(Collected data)
++++

/-- A register of port p's window (R362, R365, R399). -/
def State.portRegs (s : State) (p o : Nat) : Nat :=
  let r := s.reg (portReg (0x600000 + o) p)
  let k := s.port p
  let q := p % 10
  if o = 0x00 then
    if s.portMode p = 0 then 0
    else if isTorus p then bitIf (q % 2 = 1) 1 + q / 2 * 2 ^ 2 + 2 ^ 4 + s.portMode p % 4 * 2 ^ 6
    else 2 * 2 ^ 4 + s.portMode p % 4 * 2 ^ 6
  else if o = 0x04 then
    natBits r 15 0 + bitIf k.peer.isSome 29 +
      (if s.portMode p = 0 || !k.cable then 0 else if k.up then (if s.portScheduled p then 3 else 2) else 1) * 2 ^ 30
  else r

/-- A register of the fabric in port 0's window (R399). -/
def State.fabRegs (s : State) (a : Nat) : Nat :=
  let r := s.reg a
  let fb := s.fabric
  let img := s.boot.image.isSome
  if a = A.fabId then if img then s.myId + fb.idOf (fb.logicalOf s.caseNow fb.me) * 2 ^ 16 else 0
  else if a = A.fabDims then if img then quads fun d => fb.dim d - 1 else 0
  else if a = A.fabCoord then if img then quads fun d => fb.coord.getD d 0 else 0
  else if a = A.fabTick then setBits (setBits r 31 30 fb.tickSource) 12 0 fb.master
  else if a = A.fabWinCtrl then
    let w := s.window (natBits r 7 0)
    natBits r 7 0 + w.gen % 65536 * 2 ^ 8 + bitIf w.isOpen 28 + bitIf w.pend.isSome 29 + bitIf (natBit r 30) 30
  else if a = A.fabBindCtrl then setBits r 30 30 (if (s.binding (natBits r 25 16)).pend.isSome then 1 else 0)
  else r

/-- A register of ring n (R437). -/
def State.ringRegs (s : State) (n o : Nat) : Nat :=
  let q := s.ring n
  if o = 0x0C then
    min 256 q.outstanding + (if q.state = .error then q.cause % 4 else 0) * 2 ^ 28 + q.state.code * 2 ^ 30
  else if o = 0x10 then q.written % 65536 + q.fetched % 65536 * 2 ^ 16
  else s.reg (ringReg (0x40000 + o) n)

/-- GLB_AUTH, GLB_FW, GLB_STATUS and GLB_PCIE_STATUS, and the shot number and time count (R66, R437, R460). The link's speed
and width read as they are held, zero, for no command tells them. -/
def State.glbRegs (s : State) (a : Nat) : Nat :=
  let r := s.reg a
  if a = A.glbTimeLo then s.now % 2 ^ 32
  else if a = A.glbTimeHi then s.now / 2 ^ 32
  else if a = A.glbStatus then
    bitIf (s.flash.running = 1) 22 + bitIf s.boot.fwFail 23 + s.boot.stage % 16 * 2 ^ 24 + s.boot.mode.code * 2 ^ 28
  else if a = A.glbAuth then s.boot.token.toNat + bitIf s.boot.clockGe 30
  else if a = A.glbFw then s.flash.minimum % 65536 + s.flash.version % 65536 * 2 ^ 16
  else if a = A.glbPcieStatus then natBits r 12 0 + bitIf s.host.d3hot 30 + bitIf s.host.busMaster 31
  else r

/-- The bits that PBA word k holds. -/
def State.pbaWord (s : State) (k : Nat) : Nat :=
  bitSet ((s.host.pba.filter fun v => decide (v / 32 = k)).map fun v => v % 32)

/-- The mailboxes (R437). -/
def State.mbxRegs (s : State) (a : Nat) : Nat :=
  if a = A.mbxCmdSpace then s.cmdSpace
  else if a = A.mbxSecFlag then bitIf s.sec.ready 0 + bitIf s.sec.running.isSome 1
  else s.reg a

/-- The event log (R428, R437): its pointers, and its bytes at offsets 0x4_0000 to 0x7_FFFF. -/
def State.evtRegs (s : State) (a : Nat) : Nat :=
  if a = A.evtWptr then s.log.wptr
  else if a = A.evtRptr then s.log.rptr
  else if a = A.evtLost then s.log.lostEver
  else if 0x240000 ≤ a ∧ a < 0x280000 then leNat (s.log.ring.read (a - 0x240000) 4)
  else s.reg a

++++

◆ **WORK REQUIRED**
Repeat only what lies between the first line of the data and the line containing "and width read", both of those lines included, exactly as it stands.

◆ **ANSWER SECTION**
/-- A register of port p's window (R362, R365, R399). -/
def State.portRegs (s : State) (p o : Nat) : Nat :=
  let r := s.reg (portReg (0x600000 + o) p)
  let k := s.port p
  let q := p % 10
  if o = 0x00 then
    if s.portMode p = 0 then 0
    else if isTorus p then bitIf (q % 2 = 1) 1 + q / 2 * 2 ^ 2 + 2 ^ 4 + s.portMode p % 4 * 2 ^ 6
    else 2 * 2 ^ 4 + s.portMode p % 4 * 2 ^ 6
  else if o = 0x04 then
    natBits r 15 0 + bitIf k.peer.isSome 29 +
      (if s.portMode p = 0 || !k.cable then 0 else if k.up then (if s.portScheduled p then 3 else 2) else 1) * 2 ^ 30
  else r

/-- A register of the fabric in port 0's window (R399). -/
def State.fabRegs (s : State) (a : Nat) : Nat :=
  let r := s.reg a
  let fb := s.fabric
  let img := s.boot.image.isSome
  if a = A.fabId then if img then s.myId + fb.idOf (fb.logicalOf s.caseNow fb.me) * 2 ^ 16 else 0
  else if a = A.fabDims then if img then quads fun d => fb.dim d - 1 else 0
  else if a = A.fabCoord then if img then quads fun d => fb.coord.getD d 0 else 0
  else if a = A.fabTick then setBits (setBits r 31 30 fb.tickSource) 12 0 fb.master
  else if a = A.fabWinCtrl then
    let w := s.window (natBits r 7 0)
    natBits r 7 0 + w.gen % 65536 * 2 ^ 8 + bitIf w.isOpen 28 + bitIf w.pend.isSome 29 + bitIf (natBit r 30) 30
  else if a = A.fabBindCtrl then setBits r 30 30 (if (s.binding (natBits r 25 16)).pend.isSome then 1 else 0)
  else r

/-- A register of ring n (R437). -/
def State.ringRegs (s : State) (n o : Nat) : Nat :=
  let q := s.ring n
  if o = 0x0C then
    min 256 q.outstanding + (if q.state = .error then q.cause % 4 else 0) * 2 ^ 28 + q.state.code * 2 ^ 30
  else if o = 0x10 then q.written % 65536 + q.fetched % 65536 * 2 ^ 16
  else s.reg (ringReg (0x40000 + o) n)

/-- GLB_AUTH, GLB_FW, GLB_STATUS and GLB_PCIE_STATUS, and the shot number and time count (R66, R437, R460). The link's speed
and width read as they are held, zero, for no command tells them. -/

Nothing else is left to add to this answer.